Restate the opening lines of the material below word for word, stopping after the line that contains "abbrev RAS_CTRL (p".

## DATASET RECORDS

══════════════════════════════

abbrev LNK_CFG : Nat := 0x40070000
abbrev LNK_ID : Nat := 0x40070004
abbrev LNK_ETYPE : Nat := 0x40070008
abbrev LNK_STAT : Nat := 0x4007000C
abbrev LNK_EVT : Nat := 0x40070010
abbrev LNK_CMD : Nat := 0x40070014
abbrev LNK_CMDST : Nat := 0x40070018
abbrev LNK_REJECT : Nat := 0x4007001C
abbrev LNK_DEPUTY : Nat := 0x40070020
abbrev LNK_FOTO : Nat := 0x40070024
abbrev LNK_DEADB : Nat := 0x40070028
abbrev LNK_TIME_LO : Nat := 0x40070030
abbrev LNK_TIME_HI : Nat := 0x40070034
abbrev LNK_ADMIT_LO : Nat := 0x40070038
abbrev LNK_ADMIT_HI : Nat := 0x4007003C
abbrev LNK_OBS_LO : Nat := 0x40070040
abbrev LNK_OBS_HI : Nat := 0x40070044
abbrev LNK_RACL_LO : Nat := 0x40070048
abbrev LNK_RACL_HI : Nat := 0x4007004C
abbrev LNK_RSTAUTH : Nat := 0x40070050
abbrev LNK_PLANCRC : Nat := 0x40070054
abbrev LNK_MPLANCRC : Nat := 0x40070058
abbrev LNK_WIN (k : Nat) : Nat := 0x40070060 + 4 * k
abbrev LNK_PORT (p : Nat) : Nat := 0x40070080 + 0x10 * p
abbrev LNK_PSTAT (p : Nat) : Nat := 0x40070084 + 0x10 * p
abbrev LNK_PERR (p : Nat) : Nat := 0x40070088 + 0x10 * p
abbrev LNK_PDELAY (p : Nat) : Nat := 0x4007008C + 0x10 * p
abbrev LNK_CRED (p : Nat) : Nat := 0x400700C0 + 4 * p
abbrev LNK_HELD (w : Nat) : Nat := 0x400700D0 + 4 * w
abbrev LNK_BOOTBASE : Nat := 0x40070100
abbrev LNK_BOOTLEN : Nat := 0x40070104
abbrev LNK_BOOTCTL : Nat := 0x40070108
abbrev LNK_QTX_BASE : Nat := 0x40070110
abbrev LNK_QTX_CTL : Nat := 0x40070114
abbrev LNK_QTX_WR : Nat := 0x40070118
abbrev LNK_QTX_RD : Nat := 0x4007011C
abbrev LNK_QRX_BASE : Nat := 0x40070120
abbrev LNK_QRX_CTL : Nat := 0x40070124
abbrev LNK_QRX_WR : Nat := 0x40070128
abbrev LNK_QRX_RD : Nat := 0x4007012C
abbrev LNK_RAWDROP : Nat := 0x40070130
abbrev LNK_IGN : Nat := 0x40070134
abbrev LNK_UID_LO : Nat := 0x40070140
abbrev LNK_UID_HI : Nat := 0x40070144
abbrev LNK_ANN_BEAT_LO (k : Nat) : Nat := 0x40070200 + 0x10 * k
abbrev LNK_ANN_BEAT_HI (k : Nat) : Nat := 0x40070204 + 0x10 * k
abbrev LNK_ANN_TAG (k : Nat) : Nat := 0x40070208 + 0x10 * k
abbrev LNK_ANN_CTL (k : Nat) : Nat := 0x4007020C + 0x10 * k
abbrev LNK_ASTR (k : Nat) : Nat := 0x40070300 + 4 * k
/-! ### RAS registers (spec/11_raster_engine.md) -/

abbrev RAS_CTRL (p : Nat) : Nat := 0x40080000 + 0x10000 * p
abbrev RAS_BGCOL (p : Nat) : Nat := 0x40080004 + 0x10000 * p
abbrev RAS_STAT (p : Nat) : Nat := 0x40080008 + 0x10000 * p
abbrev RAS_EVT (p : Nat) : Nat := 0x4008000C + 0x10000 * p
abbrev RAS_CMDST (p : Nat) : Nat := 0x40080010 + 0x10000 * p
abbrev RAS_REJECT (p : Nat) : Nat := 0x40080014 + 0x10000 * p
abbrev RAS_READY (p : Nat) : Nat := 0x40080018 + 0x10000 * p
abbrev RAS_UNREADY (p : Nat) : Nat := 0x4008001C + 0x10000 * p
abbrev RAS_LSTAT (p : Nat) : Nat := 0x40080020 + 0x10000 * p
abbrev RAS_LUNDER (p : Nat) : Nat := 0x40080024 + 0x10000 * p
abbrev RAS_SPOVFCNT (p : Nat) : Nat := 0x40080028 + 0x10000 * p
abbrev RAS_FERRCNT (p : Nat) : Nat := 0x4008002C + 0x10000 * p
abbrev LBUF_BACK (p l : Nat) : Nat := 0x40080040 + 0x10000 * p + 0x10 * l
abbrev LBUF_FRONT (p l : Nat) : Nat := 0x40080044 + 0x10000 * p + 0x10 * l
abbrev LBUF_CFG (p l : Nat) : Nat := 0x40080048 + 0x10000 * p + 0x10 * l
abbrev LBUF_FILL (p l : Nat) : Nat := 0x4008004C + 0x10000 * p + 0x10 * l
abbrev BG_CTL (p l : Nat) : Nat := 0x40080100 + 0x10000 * p + 0x20 * l
abbrev BG_CHR (p l : Nat) : Nat := 0x40080104 + 0x10000 * p + 0x20 * l
abbrev BG_SCROLL (p l : Nat) : Nat := 0x40080108 + 0x10000 * p + 0x20 * l
abbrev BG_CLIP (p l : Nat) : Nat := 0x4008010C + 0x10000 * p + 0x20 * l
abbrev BG3_XFA (p : Nat) : Nat := 0x40080170 + 0x10000 * p
abbrev BG3_XFB (p : Nat) : Nat := 0x40080174 + 0x10000 * p
abbrev BG3_ORGU (p : Nat) : Nat := 0x40080178 + 0x10000 * p
abbrev BG3_ORGV (p : Nat) : Nat := 0x4008017C + 0x10000 * p
abbrev BM_CTL (p : Nat) : Nat := 0x40080180 + 0x10000 * p
abbrev BM_SIZE (p : Nat) : Nat := 0x40080184 + 0x10000 * p
abbrev BM_POS (p : Nat) : Nat := 0x40080188 + 0x10000 * p
abbrev BM_PITCH (p : Nat) : Nat := 0x4008018C + 0x10000 * p
abbrev BM_CLIP (p : Nat) : Nat := 0x40080190 + 0x10000 * p
abbrev SP_CTL (p : Nat) : Nat := 0x400801A0 + 0x10000 * p
abbrev SP_CLIP (p : Nat) : Nat := 0x400801A4 + 0x10000 * p
abbrev BSQ_BASE (p : Nat) : Nat := 0x40080200 + 0x10000 * p
abbrev BSQ_CTL (p : Nat) : Nat := 0x40080204 + 0x10000 * p
abbrev BSQ_STAT (p : Nat) : Nat := 0x40080208 + 0x10000 * p
abbrev BSQ_PC (p : Nat) : Nat := 0x4008020C + 0x10000 * p
abbrev BSQ_B (p r : Nat) : Nat := 0x40080220 + 0x10000 * p + 4 * r
/-! ### OUT registers (spec/12_outputs_and_visor.md) -/

abbrev OUT_EVT : Nat := 0x400B0000
abbrev OUT_CMDST : Nat := 0x400B0004
abbrev OUT_REJECT : Nat := 0x400B0008
abbrev OUT_PCLK (k : Nat) : Nat := 0x400B0010 + 4 * k
abbrev OUT_A_CTL : Nat := 0x400B0100
abbrev OUT_A_HTIM0 : Nat := 0x400B0104
abbrev OUT_A_HTIM1 : Nat := 0x400B0108
abbrev OUT_A_VTIM0 : Nat := 0x400B010C
abbrev OUT_A_VTIM1 : Nat := 0x400B0110
abbrev OUT_A_VFP2 : Nat := 0x400B0114
abbrev OUT_A_STAT : Nat := 0x400B0118
abbrev OUT_A_CUTCNT : Nat := 0x400B011C
abbrev OUT_B_CTL : Nat := 0x400B0200
abbrev OUT_B_HTIM0 : Nat := 0x400B0204
abbrev OUT_B_HTIM1 : Nat := 0x400B0208
abbrev OUT_B_VTIM0 : Nat := 0x400B020C
abbrev OUT_B_VTIM1 : Nat := 0x400B0210
abbrev OUT_B_STAT : Nat := 0x400B0218
abbrev OUT_B_CUTCNT : Nat := 0x400B021C
abbrev OUT_B_PHY : Nat := 0x400B0220
abbrev OUT_B_TEWIN : Nat := 0x400B0224
abbrev OUT_B_PSRB : Nat := 0x400B0228
abbrev OUT_B_TEMISSCNT : Nat := 0x400B022C
abbrev OUT_B_PSRCRC : Nat := 0x400B0230
abbrev OUT_B_PSRACT : Nat := 0x400B0234
abbrev OUT_B_CMDHDR : Nat := 0x400B0238
abbrev OUT_B_CMDST : Nat := 0x400B023C
abbrev OUT_B_CMDBUF (i : Nat) : Nat := 0x400B0240 + 4 * i
abbrev OUT_B_RDATA (i : Nat) : Nat := 0x400B0280 + 4 * i
abbrev OUT_B_ERRRPT : Nat := 0x400B0290
abbrev OUT_C_CTL : Nat := 0x400B0300
abbrev OUT_C_GEOM : Nat := 0x400B0304
abbrev OUT_C_TIM : Nat := 0x400B0308
abbrev OUT_C_STAT : Nat := 0x400B030C
abbrev OUT_C_HOLDCNT : Nat := 0x400B0310
abbrev OUT_C_SHORTCNT : Nat := 0x400B0314
abbrev OUT_C_GAMMA (c i : Nat) : Nat := 0x400B0400 + 0x400 * c + 4 * i
/-! ### BLT registers (spec/13_blitter.md) -/
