def audTable : List RegRow := [
  -- AUD_CTRL (14_audio.md R388)
  { off := 0, rw := 1, sh := some 8 },
  -- AUD_STAT (14_audio.md R385)
  { off := 4 },
  -- AUD_EVT (14_audio.md R409)
  { off := 8, w1c := 0x1FFF },
  -- AUD_CMDST (14_audio.md R393)
  { off := 0xC },
  -- AUD_REJECT (14_audio.md R40)
  { off := 0x10, rc := 0xFFFFFFFF },
  -- AUD_RSTART (14_audio.md R385)
  { off := 0x14, reset := 0x3800, rw := 0xFFFF, sh := some 8 },
  -- AUD_PBEAT_LO (14_audio.md R385)
  { off := 0x18, word := 0, words := 2 },
  -- AUD_PBEAT_HI (14_audio.md R385)
  { off := 0x1C, word := 1, words := 2 },
  -- AUD_RTIME (14_audio.md R385)
  { off := 0x20, rc := 0xFFFF0000 },
  -- AUD_DROPBLK (14_audio.md R387)
  { off := 0x24, rc := 0xFFFFFFFF },
  -- AUD_SLIPCNT (14_audio.md R384)
  { off := 0x28, rc := 0xFFFFFFFF },
  -- AUD_VCMD (14_audio.md R393)
  { off := 0x100, wo := 0xFFFF001F, enc := [⟨28, 4, [(1, 3)]⟩] },
  -- AUD_VAT_LO (14_audio.md R393)
  { off := 0x104, rw := 0xFFFFFFFF, word := 0, words := 2 },
  -- AUD_VAT_HI (14_audio.md R393)
  { off := 0x108, rw := 0xFFFFFFFF, word := 1, words := 2 },
  -- V_CFG (14_audio.md R394)
  { off := 0x400, n1 := 32, s1 := 0x20, rw := 0x37, enc := [⟨0, 2, [(0, 2)]⟩] },
  -- V_START (14_audio.md R394)
  { off := 0x404, n1 := 32, s1 := 0x20, rw := 0xFFFFFFFF },
  -- V_LEN (14_audio.md R394)
  { off := 0x408, n1 := 32, s1 := 0x20, rw := 0xFFFFFF },
  -- V_LOOPS (14_audio.md R394)
  { off := 0x40C, n1 := 32, s1 := 0x20, rw := 0xFFFFFF },
  -- V_LOOPE (14_audio.md R394)
  { off := 0x410, n1 := 32, s1 := 0x20, rw := 0xFFFFFF },
  -- V_PITCH (14_audio.md R391)
  { off := 0x414, n1 := 32, s1 := 0x20, reset := 0x10000, rw := 0xFFFFFF, enc := [⟨0, 24, [(1, 262144)]⟩] },
  -- V_ENV (14_audio.md R392)
  { off := 0x418, n1 := 32, s1 := 0x20, reset := 0xFF000000, rw := 0xFFFFFFFF },
  -- V_VOL (14_audio.md R390)
  { off := 0x41C, n1 := 32, s1 := 0x20, reset := 0x7FFF, rw := 0x7FFF },
  -- V_STAT (14_audio.md R392)
  { off := 0x800, n1 := 32 },
  -- T_CTL (14_audio.md R396)
  { off := 0xC00, n1 := 4, s1 := 0x10, rw := 7, sh := some 8 },
  -- T_FREQ (14_audio.md R396)
  { off := 0xC04, n1 := 4, s1 := 0x10, rw := 0xFFFFFF, sh := some 8 },
  -- T_LEVEL (14_audio.md R396)
  { off := 0xC08, n1 := 4, s1 := 0x10, rw := 0xFFFF, sh := some 8 },
  -- I_CFG (14_audio.md R397)
  { off := 0xD00, n1 := 2, s1 := 0x10, reset := 0x140, rw := 0x1FF, sh := some 8, enc := [⟨2, 2, [(0, 2)]⟩, ⟨4, 2, [(0, 2)]⟩, ⟨6, 2, [(0, 2)]⟩] },
  -- I_STAT (14_audio.md R397)
  { off := 0xD04, n1 := 2, s1 := 0x10 },
  -- PDM_CFG (14_audio.md R397)
  { off := 0xE00, rw := 0xF, sh := some 8 },
  -- PDM_GAIN (14_audio.md R397)
  { off := 0xE04, n1 := 4, reset := 0x7FFF, rw := 0xFFFF, sh := some 8 },
  -- SEL (14_audio.md R398)
  { off := 0x1000, n1 := 8, s1 := 0x100, n2 := 16, rw := 0xFFFF007F, sh := some 8, enc := [⟨0, 7, [(0, 60), (64, 71)]⟩] },
  -- BUS_CFG (14_audio.md R399)
  { off := 0x1040, n1 := 8, s1 := 0x100, rw := 0xFFF0073, sh := some 8 },
  -- BUS_DUCK (14_audio.md R402)
  { off := 0x1044, n1 := 8, s1 := 0x100, reset := 0x14010C28, rw := 0xFFFFFFFF, sh := some 8 },
  -- EQ_B0 (14_audio.md R401)
  { off := 0x1050, n1 := 8, s1 := 0x100, n2 := 5, s2 := 0x14, reset := 0x10000000, rw := 0xFFFFFFFF, sh := some 8 },
  -- EQ_B1 (14_audio.md R401)
  { off := 0x1054, n1 := 8, s1 := 0x100, n2 := 5, s2 := 0x14, rw := 0xFFFFFFFF, sh := some 8 },
  -- EQ_B2 (14_audio.md R401)
  { off := 0x1058, n1 := 8, s1 := 0x100, n2 := 5, s2 := 0x14, rw := 0xFFFFFFFF, sh := some 8 },
  -- EQ_A1 (14_audio.md R401)
  { off := 0x105C, n1 := 8, s1 := 0x100, n2 := 5, s2 := 0x14, rw := 0xFFFFFFFF, sh := some 8 },
  -- EQ_A2 (14_audio.md R401)
  { off := 0x1060, n1 := 8, s1 := 0x100, n2 := 5, s2 := 0x14, rw := 0xFFFFFFFF, sh := some 8 },
  -- BUS_STAT (14_audio.md R400)
  { off := 0x10C0, n1 := 8, s1 := 0x100 },
  -- Z_CFG (14_audio.md R403)
  { off := 0x1800, n1 := 8, s1 := 0x10, reset := 0x7FFF000F, rw := 0xFFFF001F, sh := some 8, enc := [⟨0, 4, [(0, 7), (15, 15)]⟩] },
  -- Z_LIM (14_audio.md R403)
  { off := 0x1804, n1 := 8, s1 := 0x10, reset := 0x320130, rw := 0xFFFFFFFF, sh := some 8, enc := [⟨0, 8, [(1, 240)]⟩] },
  -- Z_CLIPCNT (14_audio.md R403)
  { off := 0x1808, n1 := 8, s1 := 0x10, rc := 0xFFFFFFFF },
  -- O_CFG (14_audio.md R404)
  { off := 0x1900, n1 := 2, s1 := 0x40, reset := 0x140, rw := 0x1FD, sh := some 8, enc := [⟨2, 2, [(0, 2)]⟩, ⟨4, 2, [(0, 2)]⟩, ⟨6, 2, [(0, 2)]⟩] },
  -- O_MAP (14_audio.md R404)
  { off := 0x1904, n1 := 2, s1 := 0x40, reset := 0xFFFFFFFF, rw := 0xFFFFFFFF, sh := some 8, enc := [⟨0, 4, [(0, 7), (15, 15)]⟩, ⟨4, 4, [(0, 7), (15, 15)]⟩, ⟨8, 4, [(0, 7), (15, 15)]⟩, ⟨12, 4, [(0, 7), (15, 15)]⟩, ⟨16, 4, [(0, 7), (15, 15)]⟩, ⟨20, 4, [(0, 7), (15, 15)]⟩, ⟨24, 4, [(0, 7), (15, 15)]⟩, ⟨28, 4, [(0, 7), (15, 15)]⟩] },
  -- LS_CFG (14_audio.md R408)
  { off := 0x1A00, n1 := 4, s1 := 0x10, reset := 0xF0, rw := 0xF1, sh := some 8 },
  -- AUD_LS_UNDER (14_audio.md R407)
  { off := 0x1A04, n1 := 4, s1 := 0x10, rc := 0xFFFFFFFF },
  -- AUD_LS_LATE (14_audio.md R407)
  { off := 0x1A08, n1 := 4, s1 := 0x10, rc := 0xFFFFFFFF },
  -- AUD_LS_BAD (14_audio.md R407)
  { off := 0x1A0C, n1 := 4, s1 := 0x10, rc := 0xFFFFFFFF } ]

══════════════════════════════

## TASK ANSWER
abbrev LNK_CFG : Nat := 0x40070000
abbrev LNK_ID : Nat := 0x40070004
abbrev LNK_ETYPE : Nat := 0x40070008
abbrev LNK_STAT : Nat := 0x4007000C
abbrev LNK_EVT : Nat := 0x40070010
abbrev LNK_CMD : Nat := 0x40070014
abbrev LNK_CMDST : Nat := 0x40070018
abbrev LNK_REJECT : Nat := 0x4007001C
abbrev LNK_DEPUTY : Nat := 0x40070020
abbrev LNK_FOTO : Nat := 0x40070024
abbrev LNK_DEADB : Nat := 0x40070028
abbrev LNK_TIME_LO : Nat := 0x40070030
abbrev LNK_TIME_HI : Nat := 0x40070034
abbrev LNK_ADMIT_LO : Nat := 0x40070038
abbrev LNK_ADMIT_HI : Nat := 0x4007003C
abbrev LNK_OBS_LO : Nat := 0x40070040
abbrev LNK_OBS_HI : Nat := 0x40070044
abbrev LNK_RACL_LO : Nat := 0x40070048
abbrev LNK_RACL_HI : Nat := 0x4007004C
abbrev LNK_RSTAUTH : Nat := 0x40070050
abbrev LNK_PLANCRC : Nat := 0x40070054
abbrev LNK_MPLANCRC : Nat := 0x40070058
abbrev LNK_WIN (k : Nat) : Nat := 0x40070060 + 4 * k
abbrev LNK_PORT (p : Nat) : Nat := 0x40070080 + 0x10 * p
abbrev LNK_PSTAT (p : Nat) : Nat := 0x40070084 + 0x10 * p
abbrev LNK_PERR (p : Nat) : Nat := 0x40070088 + 0x10 * p
abbrev LNK_PDELAY (p : Nat) : Nat := 0x4007008C + 0x10 * p
abbrev LNK_CRED (p : Nat) : Nat := 0x400700C0 + 4 * p
abbrev LNK_HELD (w : Nat) : Nat := 0x400700D0 + 4 * w
abbrev LNK_BOOTBASE : Nat := 0x40070100
abbrev LNK_BOOTLEN : Nat := 0x40070104
abbrev LNK_BOOTCTL : Nat := 0x40070108
abbrev LNK_QTX_BASE : Nat := 0x40070110
abbrev LNK_QTX_CTL : Nat := 0x40070114
abbrev LNK_QTX_WR : Nat := 0x40070118
abbrev LNK_QTX_RD : Nat := 0x4007011C
abbrev LNK_QRX_BASE : Nat := 0x40070120
abbrev LNK_QRX_CTL : Nat := 0x40070124
abbrev LNK_QRX_WR : Nat := 0x40070128
abbrev LNK_QRX_RD : Nat := 0x4007012C
abbrev LNK_RAWDROP : Nat := 0x40070130
abbrev LNK_IGN : Nat := 0x40070134
abbrev LNK_UID_LO : Nat := 0x40070140
abbrev LNK_UID_HI : Nat := 0x40070144
abbrev LNK_ANN_BEAT_LO (k : Nat) : Nat := 0x40070200 + 0x10 * k
abbrev LNK_ANN_BEAT_HI (k : Nat) : Nat := 0x40070204 + 0x10 * k
abbrev LNK_ANN_TAG (k : Nat) : Nat := 0x40070208 + 0x10 * k
abbrev LNK_ANN_CTL (k : Nat) : Nat := 0x4007020C + 0x10 * k
abbrev LNK_ASTR (k : Nat) : Nat := 0x40070300 + 4 * k
/-! ### RAS registers (spec/11_raster_engine.md) -/

abbrev RAS_CTRL (p : Nat) : Nat := 0x40080000 + 0x10000 * p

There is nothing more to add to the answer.